The cup arrived back in Scotland in May and is undergoing a gradual acclimatisation process to minimise any impact of changes in temperature and humidity following its return from Australia.
It will go on display on July 21, the anniversary of the poet’s death in 1796.
The National Fund for Acquisitions is administered by National Museums Scotland on behalf of the Scottish Government.
Dr Hazel Williamson, National Fund for Acquisitions manager at National Museums Scotland, said: “We are delighted to support the acquisition of this cup, used by Burns at Ellisland Farm where he wrote some of his most celebrated works.
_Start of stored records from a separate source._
-- ==== Sys2Proof/Machine/Rsa.lean ====
section
/-! DEFINITION. RSA with the paddings of PKCS#1 v2.2 (RFC 8017), as R311 names them (log 8), and the checks of private keys
(R316). -/

namespace Sys2Proof.Machine

/-- MGF1 over the hash of a code. -/
def mgf1 (h : Nat) (seed : Bytes) (n : Nat) : Bytes :=
  ((List.range ((n + digestLen h - 1) / digestLen h)).flatMap fun j => digest h (seed ++ beN 4 j)).take n

/-- The DigestInfo of a hash, before the digest. -/
def digestInfo (h : Nat) : Bytes :=
  let n := digestLen h
  [0x30, BitVec.ofNat 8 (17 + n), 0x30, 0x0D, 0x06, 0x09, 0x60, 0x86, 0x48, 0x01, 0x65, 0x03, 0x04, 0x02, BitVec.ofNat 8 h, 0x05, 0x00, 0x04,
    BitVec.ofNat 8 n]

/-- EMSA-PKCS1-v1_5: the encoded digest in `k` bytes; none where they are too few. -/
def emsaV15 (h : Nat) (d : Bytes) (k : Nat) : Option Bytes :=
  let t := digestInfo h ++ d
  if k < t.length + 11 then none else some ([0, 1] ++ List.replicate (k - t.length - 3) 0xFF ++ [0] ++ t)

/-- The hash that EMSA-PSS makes of a digest and a salt. -/
def pssHash (h : Nat) (d salt : Bytes) : Bytes := digest h (zeros 8 ++ d ++ salt)

/-- The mask of the leftmost byte for a modulus of `bits` bits. -/
def pssTop (bits : Nat) : Byte := BitVec.ofNat 8 (2 ^ (8 - (8 * ((bits + 6) / 8) - (bits - 1))) - 1)

/-- The leftmost byte cleared outside its mask. -/
def pssClear (bits : Nat) (b : Bytes) : Bytes := (b.headD 0 &&& pssTop bits) :: b.tail

/-- EMSA-PSS with MGF1 over the same hash: none where the modulus of `bits` bits is too short. -/
def emsaPss (h : Nat) (d salt : Bytes) (bits : Nat) : Option Bytes :=
  let n := (bits + 6) / 8
  if n < digestLen h + salt.length + 2 then none
  else
    let hh := pssHash h d salt
    let db := zeros (n - salt.length - digestLen h - 2) ++ [1] ++ salt
    some (pssClear bits (xorBytes db (mgf1 h hh db.length)) ++ hh ++ [0xBC])

/-- EMSA-PSS verification, with a salt as long as the hash. -/
def pssOk (h : Nat) (d em : Bytes) (bits : Nat) : Bool :=
  let l := digestLen h
  let n := em.length
  if n < 2 * l + 2 then false
  else
    let masked := em.take (n - l - 1)
    let hh := slice em (n - l - 1) l
    let db := pssClear bits (xorBytes masked (mgf1 h hh masked.length))
    decide (em.getLastD 0 = 0xBC ∧ masked = pssClear bits masked ∧ db.take (n - 2 * l - 2) = zeros (n - 2 * l - 2) ∧
      byteAt db (n - 2 * l - 2) = 1 ∧ hh = pssHash h d (db.drop (n - 2 * l - 1)))

/-- Bits of a number. -/
def bitLen (n : Nat) : Nat := if n = 0 then 0 else Nat.log2 n + 1

/-- Verification of a signature under PAD 1 or 2 and a hash: modulus, exponent, signature, digest. -/
def rsaVerify (pad h : Nat) (n e sig d : Bytes) : Bool :=
  let m := beVal n
  let x := powMod (beVal sig) m (8 * e.length) (beVal e)
  if pad = 2 then
    let len := (bitLen m + 6) / 8
    decide (x < 2 ^ (8 * len)) && pssOk h d (beN len x) (bitLen m)
  else match emsaV15 h d n.length with
    | none => false
    | some em => decide (beN n.length x = em)

/-- Modulus length of an RSA key in the layout of R316. -/
def rsaLen (key : Bytes) : Nat := 2 * (key.length - 4) / 7

/-- The fields of an RSA key in that layout. -/
structure RsaKey where
  n : Nat
  e : Nat
  p : Nat
  q : Nat
  dp : Nat
  dq : Nat
  qinv : Nat
  deriving DecidableEq, Repr

/-- The key that a blob record spells. -/
def rsaKey (key : Bytes) : RsaKey :=
  let k := rsaLen key
  let half (j : Nat) : Nat := beVal (slice key (k + 4 + j * (k / 2)) (k / 2))
  { n := beVal (key.take k), e := beVal (slice key k 4), p := half 0, q := half 1, dp := half 2, dq := half 3, qinv := half 4 }

/-- The private operation with the factors (RFC 8017, 5.1.2). -/
def RsaKey.apply (r : RsaKey) (c : Nat) : Nat :=
  let m1 := powMod (c % r.p) r.p 2048 r.dp
  let m2 := powMod (c % r.q) r.q 2048 r.dq
  m2 + r.q * (subMod r.p (m1 % r.p) (m2 % r.p) * r.qinv % r.p)

/-- The private key's parts agree with one another (R316). -/
def RsaKey.ok (r : RsaKey) : Bool :=
  decide (r.p * r.q = r.n ∧ 1 < r.p ∧ 1 < r.q ∧ r.dp < r.p ∧ r.dq < r.q ∧ r.qinv < r.p ∧
    r.dp * r.e % (r.p - 1) = 1 % (r.p - 1) ∧ r.dq * r.e % (r.q - 1) = 1 % (r.q - 1) ∧ r.qinv * r.q % r.p = 1)

/-- A signature of a digest under PAD 1 or 2, with the salt of PAD 2; none where the modulus is too short. -/
def rsaSign (pad h : Nat) (key d salt : Bytes) : Option Bytes :=
  let r := rsaKey key
  let k := rsaLen key
  (if pad = 2 then emsaPss h d salt (bitLen r.n) else emsaV15 h d k).map fun em => beN k (r.apply (beVal em))

/-- EME-OAEP decoding with an empty label: the plaintext where the padding checks. -/
def oaepOpen (h : Nat) (key c : Bytes) : Option Bytes :=
  let k := rsaLen key
  let l := digestLen h
  if k < 2 * l + 2 then none
  else
    let em := beN k ((rsaKey key).apply (beVal c))
    let seed := xorBytes (slice em 1 l) (mgf1 h (em.drop (1 + l)) l)
    let db := xorBytes (em.drop (1 + l)) (mgf1 h seed (k - l - 1))
    let rest := (db.drop l).dropWhile (· == 0)
    if em.headD 0 = 0 ∧ db.take l = digest h [] ∧ rest.headD 0 = 1 then some rest.tail else none

/-- The inverse of `a` modulo `m`, over at most `f` steps of Euclid's algorithm. -/
def euclid : Nat → Int → Int → Int → Int → Int
  | 0, _, _, x, _ => x
  | f + 1, a, b, x, y => if b = 0 then x else euclid f b (a % b) y (x - a / b * y)

/-- The inverse of `a` modulo `m`, where there is one. -/
def invNat (a m : Nat) : Nat := ((euclid 8192 a m 1 0) % m).toNat

/-- The layout of R316 from two primes and the exponent 65537: `k` bytes of modulus. -/
def rsaLayout (k p q : Nat) : Bytes :=
  beN k (p * q) ++ beN 4 65537 ++ beN (k / 2) p ++ beN (k / 2) q ++ beN (k / 2) (invNat 65537 (p - 1)) ++ beN (k / 2) (invNat 65537 (q - 1)) ++
    beN (k / 2) (invNat q p)

end Sys2Proof.Machine
end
“The support provided by the National Fund for Acquisitions is vital in enabling museums and other heritage organisations in Scotland to continue the important work of preserving our shared heritage”.
Burns wrote works such as Auld Lang Syne and Tam o’ Shanter while living at Ellisland.
Dr David Hopes, trustee of the Robert Burns Ellisland Trust, Head of Leeds Museums & Galleries and former Director of the Robert Burns Birthplace Museum in Alloway, said: “This is a genuinely important acquisition for Ellisland. It is a modest object but that’s what makes it valuable to Ellisland, because it speaks to his daily life here.
“This is a cup Burns would have drunk from at his own table, and its return to Ellisland is an important moment for the wider Burns collections landscape in Scotland.
“That the cup will go on permanent display in Burns’s spence, the room in which Burns wrote of raising a cup of kindness in remembrance of old friends, brings a poignant symmetry to the object’s return.”